Like Miss Lumley and everyone else, I love the Gurkhas. I first liked the sound of them, aged about seven, in The Wonder Book of Daring Deeds, which said they were ‘active little fellows’ with their kukris. But this column has not joined in the hue and cry against the government on the subject, because I have a horrible feeling that if the Gurkhas get all their demands and can come and live in the faraway country which they have served so well, they will become just as whingey and ‘rights’-oriented as the rest of us. The point about the Gurkhas, surely — and I do not mean this is a criticism — is that they are mercenaries. They are loyal, yes, but they have served the British Crown for so long because it has paid them much more money than they could otherwise have obtained in Nepal. The Gurkha example proves that mercenaries, if well organised and commanded by non-mercenaries, can be ideal soldiers. They cost less, fight well, and do not have votes and families back home. Just suppose that the Gurkhas had not previously existed, but were invented by us and the Americans to help fight the recent wars in Iraq and Afghanistan. What cries of outrage there would be. Yet it would be a rational thing to do, and in fact various security companies, some of them British, play valuable parts in both these wars, and often recruit Nepalis.

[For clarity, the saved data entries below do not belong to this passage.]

-- ==== Sys2Proof/Decode.lean ====
section
/-! DEFINITION. Decoding a request word (30_encoding R51), the encoder, the table of R54, and the host's view of a
table word. -/

namespace Sys2Proof

/-- `op` = `REQ[41:40]` (30_encoding R41). -/
def opOf (r : Request) : BitVec 2 := r.extractLsb' 40 2

/-- `operand` = `REQ[39:0]` (30_encoding R41). -/
def operandOf (r : Request) : Field40 := r.extractLsb' 0 40

/-- Why a request word is no operation: a reserved operand bit of its `op` is not zero (30_encoding R48). The block's
answer is the same for all three. -/
inductive Reject where
  /-- `op` = 00 with `operand[39:32]` not zero. -/
  | encReserved
  /-- `op` = 10 with `operand[39:7]` not zero. -/
  | fwdReserved
  /-- `op` = 11 with `operand[39:8]` not zero. -/
  | revReserved
  deriving DecidableEq, Repr

/-- Decode a request word: 30_encoding R51, total on all 2^42 words. -/
def decode (r : Request) : Except Reject Instr :=
  let o := operandOf r
  if opOf r = 0b00#2 then
    if o.extractLsb' 32 8 ≠ 0 then .error .encReserved else .ok (.enc (o.extractLsb' 0 32))
  else if opOf r = 0b01#2 then
    .ok (.dec (o.extractLsb' 32 8) (o.extractLsb' 24 8) (o.extractLsb' 16 8) (o.extractLsb' 8 8) (o.extractLsb' 0 8))
  else if opOf r = 0b10#2 then
    if o.extractLsb' 7 33 ≠ 0 then .error .fwdReserved else .ok (.fwd (o.extractLsb' 0 7))
  else
    if o.extractLsb' 8 32 ≠ 0 then .error .revReserved else .ok (.rev (o.extractLsb' 0 8))

/-- The request word of an operation (30_encoding R42 to R44, R54). -/
def encode (i : Instr) : Request :=
  match i with
  | .enc w => (0b00#2 ++ 0#8 ++ w : BitVec (2 + 8 + 32))
  | .dec c0 c1 c2 c3 c4 => (0b01#2 ++ c0 ++ c1 ++ c2 ++ c3 ++ c4 : BitVec (2 + 8 + 8 + 8 + 8 + 8))
  | .fwd d => (0b10#2 ++ 0#33 ++ d : BitVec (2 + 33 + 7))
  | .rev c => (0b11#2 ++ 0#32 ++ c : BitVec (2 + 32 + 8))

/-- One row of the table of 30_encoding R54. -/
structure TableRow where
  mnemonic : String
  pattern : Request
  mask : Request
  deriving DecidableEq, Repr

/-- The four rows of 30_encoding R54. -/
def opcodeTable : List TableRow :=
  [⟨"ENC", 0x00000000000#42, 0x3FF00000000#42⟩,
   ⟨"DEC", 0x10000000000#42, 0x30000000000#42⟩,
   ⟨"FWD", 0x20000000000#42, 0x3FFFFFFFF80#42⟩,
   ⟨"REV", 0x30000000000#42, 0x3FFFFFFFF00#42⟩]

/-- "A request word `r` selects the row with `r AND mask = match`" (30_encoding R54). -/
def TableRow.selects (row : TableRow) (r : Request) : Bool := r &&& row.mask == row.pattern

/-- The mnemonic of an operation (30_encoding R42). -/
def mnemonicOf : Instr → String
  | .enc _ => "ENC"
  | .dec _ _ _ _ _ => "DEC"
  | .fwd _ => "FWD"
  | .rev _ => "REV"

/-- The request word whose low `nbits` bits are those of `w` and whose other bits are zero. DESIGN CHOICE (log 10): a
number that needs more than 42 bits is no request word. -/
def requestOfTableWord (nbits w : Nat) : Option Request :=
  if w % 2 ^ nbits < 2 ^ 42 then some (BitVec.ofNat 42 (w % 2 ^ nbits)) else none

/-- The operation the decoder reads from a word numbered as spec/opcode_table.json numbers it (bit 0 of the table is
`REQ[0]`, 30_encoding R54). -/
def decodeTableWord (nbits w : Nat) : Option Instr :=
  match requestOfTableWord nbits w with
  | none => none
  | some r =>
    match decode r with
    | .ok i => some i
    | .error _ => none

end Sys2Proof
end

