-- ==== Sys2Proof/Laws/Decoder.lean ====
section
/-! SUPPORT. What the fold, the overflow test and `DecGroup` can answer. -/

namespace Sys2Proof.Machine

variable (cfg : Config)

/-- With 33 bits or more, one multiply-accumulate of a value below 85^4 loses nothing (42_decoder R86). -/
theorem mulAcc_exact {acc : Nat} (d : Digit) (hb : 33 ≤ cfg.accBits) (ha : acc < 85 ^ 4) :
    mulAcc cfg acc d = acc * 85 + d.val := by
  have hp : (2 : Nat) ^ 33 ≤ 2 ^ cfg.accBits := Nat.pow_le_pow_right (by decide) hb
  have := d.isLt
  unfold mulAcc radix
  exact Nat.mod_eq_of_lt (by omega)

@[simp] theorem decFold_nil (acc : Nat) : decFold cfg [] acc = .ok acc := rfl

/-- One turn of the fold at an invalid character. -/
theorem decFold_cons_invalid {i : Fin 5} {c : Byte} {rest : List (Fin 5 × Byte)} {acc : Nat}
    (h : charToDigit cfg c = none) : decFold cfg ((i, c) :: rest) acc = .error (.invalidCharacter i c) := by
  simp [decFold, h]

/-- One turn of the fold at a valid character. -/
theorem decFold_cons_valid {i : Fin 5} {c : Byte} {rest : List (Fin 5 × Byte)} {acc : Nat} {d : Digit}
    (h : charToDigit cfg c = some d) :
    decFold cfg ((i, c) :: rest) acc = decFold cfg rest (mulAcc cfg acc d) := by
  simp [decFold, h]

/-- The overflow test's two answers. -/
theorem narrowAcc_cases (acc : Nat) :
    (2 ^ 32 ≤ acc ∧ cfg.strictOverflow = true ∧ narrowAcc cfg acc = .error .numericOverflow) ∨
    (¬ (2 ^ 32 ≤ acc ∧ cfg.strictOverflow = true) ∧ narrowAcc cfg acc = .ok (BitVec.ofNat 32 acc)) := by
  by_cases h : 2 ^ 32 ≤ acc ∧ cfg.strictOverflow = true
  · exact .inl ⟨h.1, h.2, if_pos h⟩
  · exact .inr ⟨h, if_neg h⟩

/-- `DecGroup` after a fold that failed. -/
theorem decGroup_of_decFold_error {g : Chunk Byte} {e : DecError} (h : decFold cfg g.indexed 0 = .error e) :
    decGroup cfg g = .error e := by
  simp [decGroup, h]

/-- `DecGroup` after a fold that gave an accumulator. -/
theorem decGroup_of_decFold_ok {g : Chunk Byte} {acc : Nat} (h : decFold cfg g.indexed 0 = .ok acc) :
    decGroup cfg g = narrowAcc cfg acc := by
  simp [decGroup, h]

end Sys2Proof.Machine
end

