/-- A group that decodes consists of alphabet characters. -/
theorem exists_digits_of_decGroup_ok {g : Chunk Byte} {w : GroupWord} (h : decGroup cfg g = .ok w) :
    ∃ d : Chunk Digit, d.map cfg.digitToChar = g := by
  obtain ⟨i, x, herr⟩ | hdigits := decGroup_invalidCharacter_or_digits cfg g
  · simp [h] at herr
  · exact hdigits

/-! ### The accumulator -/

/-- With 33 bits or more, the accumulator after `k` valid characters is below 85^k (R86). -/
theorem decFold_lt (hacc : 33 ≤ cfg.accBits) {l : List (Fin 5 × Byte)} {k acc n : Nat} (hk : k + l.length ≤ 5)
    (hlt : acc < 85 ^ k) (h : decFold cfg l acc = .ok n) : n < 85 ^ (k + l.length) := by
  induction l generalizing k acc with
  | nil =>
    obtain rfl := Except.ok.inj h
    exact hlt
  | cons p rest ih =>
    obtain ⟨i, x⟩ := p
    rw [List.length_cons] at hk ⊢
    obtain ⟨hnone, -⟩ | ⟨d, hsome, -⟩ := charToDigit_cases cfg x
    · simp [decFold_cons_invalid cfg hnone] at h
    · have hacc4 : acc < 85 ^ 4 := hlt.trans_le (Nat.pow_le_pow_right (by decide) (by omega))
      rw [decFold_cons_valid cfg hsome, mulAcc_exact cfg d hacc hacc4] at h
      have := d.isLt
      rw [show k + (rest.length + 1) = k + 1 + rest.length by omega]
      exact ih (by omega) (by rw [Nat.pow_succ]; omega) h

/-- Two accumulators of 33 bits or more give the same fold over five characters (R86). -/
theorem decFold_accBits {b : Nat} (hacc : 33 ≤ cfg.accBits) (hb : 33 ≤ b) {l : List (Fin 5 × Byte)} {k acc : Nat}
    (hk : k + l.length ≤ 5) (hlt : acc < 85 ^ k) : decFold { cfg with accBits := b } l acc = decFold cfg l acc := by
  induction l generalizing k acc with
  | nil => rfl
  | cons p rest ih =>
    obtain ⟨i, x⟩ := p
    rw [List.length_cons] at hk
    have hsame : charToDigit { cfg with accBits := b } x = charToDigit cfg x := rfl
    obtain ⟨hnone, -⟩ | ⟨d, hsome, -⟩ := charToDigit_cases cfg x
    · rw [decFold_cons_invalid cfg hnone, decFold_cons_invalid _ (hsame.trans hnone)]
    · have hacc4 : acc < 85 ^ 4 := hlt.trans_le (Nat.pow_le_pow_right (by decide) (by omega))
      have := d.isLt
      rw [decFold_cons_valid cfg hsome, decFold_cons_valid _ (hsame.trans hsome), mulAcc_exact cfg d hacc hacc4,
        mulAcc_exact { cfg with accBits := b } d hb hacc4]
      exact ih (k := k + 1) (by omega) (by rw [Nat.pow_succ]; omega)

/-- The decoder does not read the widths of the ROMs. -/
theorem decFold_romWidths (fwdAddrBits revWordBits : Nat) (l : List (Fin 5 × Byte)) (acc : Nat) :
    decFold { cfg with fwdAddrBits := fwdAddrBits, revWordBits := revWordBits } l acc = decFold cfg l acc := by
  induction l generalizing acc with
  | nil => rfl
  | cons p rest ih =>
    obtain ⟨i, x⟩ := p
    have hsame : charToDigit { cfg with fwdAddrBits := fwdAddrBits, revWordBits := revWordBits } x =
      charToDigit cfg x := rfl
    obtain ⟨hnone, -⟩ | ⟨d, hsome, -⟩ := charToDigit_cases cfg x
    · rw [decFold_cons_invalid cfg hnone, decFold_cons_invalid _ (hsame.trans hnone)]
    · rw [decFold_cons_valid cfg hsome, decFold_cons_valid _ (hsame.trans hsome)]
      exact ih _

/-- `DecGroup` does not read the widths of the ROMs. -/
theorem decGroup_romWidths (fwdAddrBits revWordBits : Nat) (g : Chunk Byte) :
    decGroup { cfg with fwdAddrBits := fwdAddrBits, revWordBits := revWordBits } g = decGroup cfg g := by
  rw [decGroup, decGroup, decFold_romWidths]
  rfl

end

/-- Settles O37: no multiply-accumulate of five characters reaches 2^33. -/
theorem accumulatorLosesNothing : Obligations.AccumulatorLosesNothing := by
  refine ⟨fun cfg cs acc hacc hlen hfold => ?bound, fun cfg b g hacc hb => ?width⟩
  case bound =>
    have hlt : acc < 85 ^ (0 + cs.length) := decFold_lt cfg hacc (by omega) (by decide) hfold
    rw [Nat.zero_add] at hlt
    have hmax : 85 ^ cs.length ≤ 85 ^ 5 := Nat.pow_le_pow_right (by decide) hlen
    refine ⟨hlt, ?_⟩
    rw [Nat.testBit_eq_decide_div_mod_eq, decide_eq_true_iff]
    omega
  case width =>
    rw [decGroup, decGroup, decFold_accBits cfg hacc hb (k := 0) (by simp [Chunk.indexed]) (by decide)]
    rfl

/-- Settles O38: wrap mode takes the number the digits spell modulo 2^32, and so does the stepwise fold, since
multiplication and addition modulo 2^32 are those of 32-bit words. -/
theorem wrapModeIsStepwiseWrap : Obligations.WrapModeIsStepwiseWrap := by
  intro cfg g hL hwrap
  rw [decGroup_digits hL, narrowAcc_of_wrap hwrap]
  refine ⟨?stepwise, fun hge => ⟨?wrapped, ?bound⟩⟩
  case stepwise =>
    have hhorner : g.value =
        (((g.c0.val * 85 + g.c1.val) * 85 + g.c2.val) * 85 + g.c3.val) * 85 + g.c4.val := by
      rw [Chunk.value]
      ring
    simp only [hhorner, BitVec.ofNat_add, BitVec.ofNat_mul, BitVec.ofNat_eq_ofNat]
  case wrapped =>
    rw [Except.ok.injEq, ← toNat_ofNat_value_of_overflow hge, BitVec.ofNat_toNat, BitVec.setWidth_eq]
  case bound =>
    have := chunk_value_lt g
    omega

end Sys2Proof.Machine
end

section
/-! PROOFS. 30_encoding: response words and answers correspond one to one, and the shape every response word has. -/

namespace Sys2Proof.Machine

It is, indirectly, thanks to me that Rod Liddle is my fellow Spectator columnist, since I ran a successful campaign to get him sacked from his job as editor of the BBC’s Today programme. My complaint was that his public denunciations of hunting were incompatible with the impartiality of his job. On the whole, I did Rod a favour. He is a free spirit and therefore much better suited to this magazine than to the Corporation. But freelance Rod now adds to the many tales of woe I receive about how the BBC behaves. He says that it is the only institution to which he contributes which will not pay his VAT directly but insists upon ‘separate forms being a) requested by me and then b) sent out by them and c) returned by me’. These are for tiny sums — his last was for £4.58. He reckons the BBC calculates that ‘small people will not bother’. If they do bother, the forms are sent back, pointing out some very minor error. The BBC now owes Rod more than £1,000. He thinks he might join the great licence fee revolt until he gets paid.

Just over a year ago I floated, in passing, the suggestion that if only Labour made Alan Johnson its leader (thus winning the south) and Hazel Blears his deputy (securing the north) it might still be in with a chance. Until now, this disinterested and sincere suggestion has been ignored, but surely it is an idea whose time has come.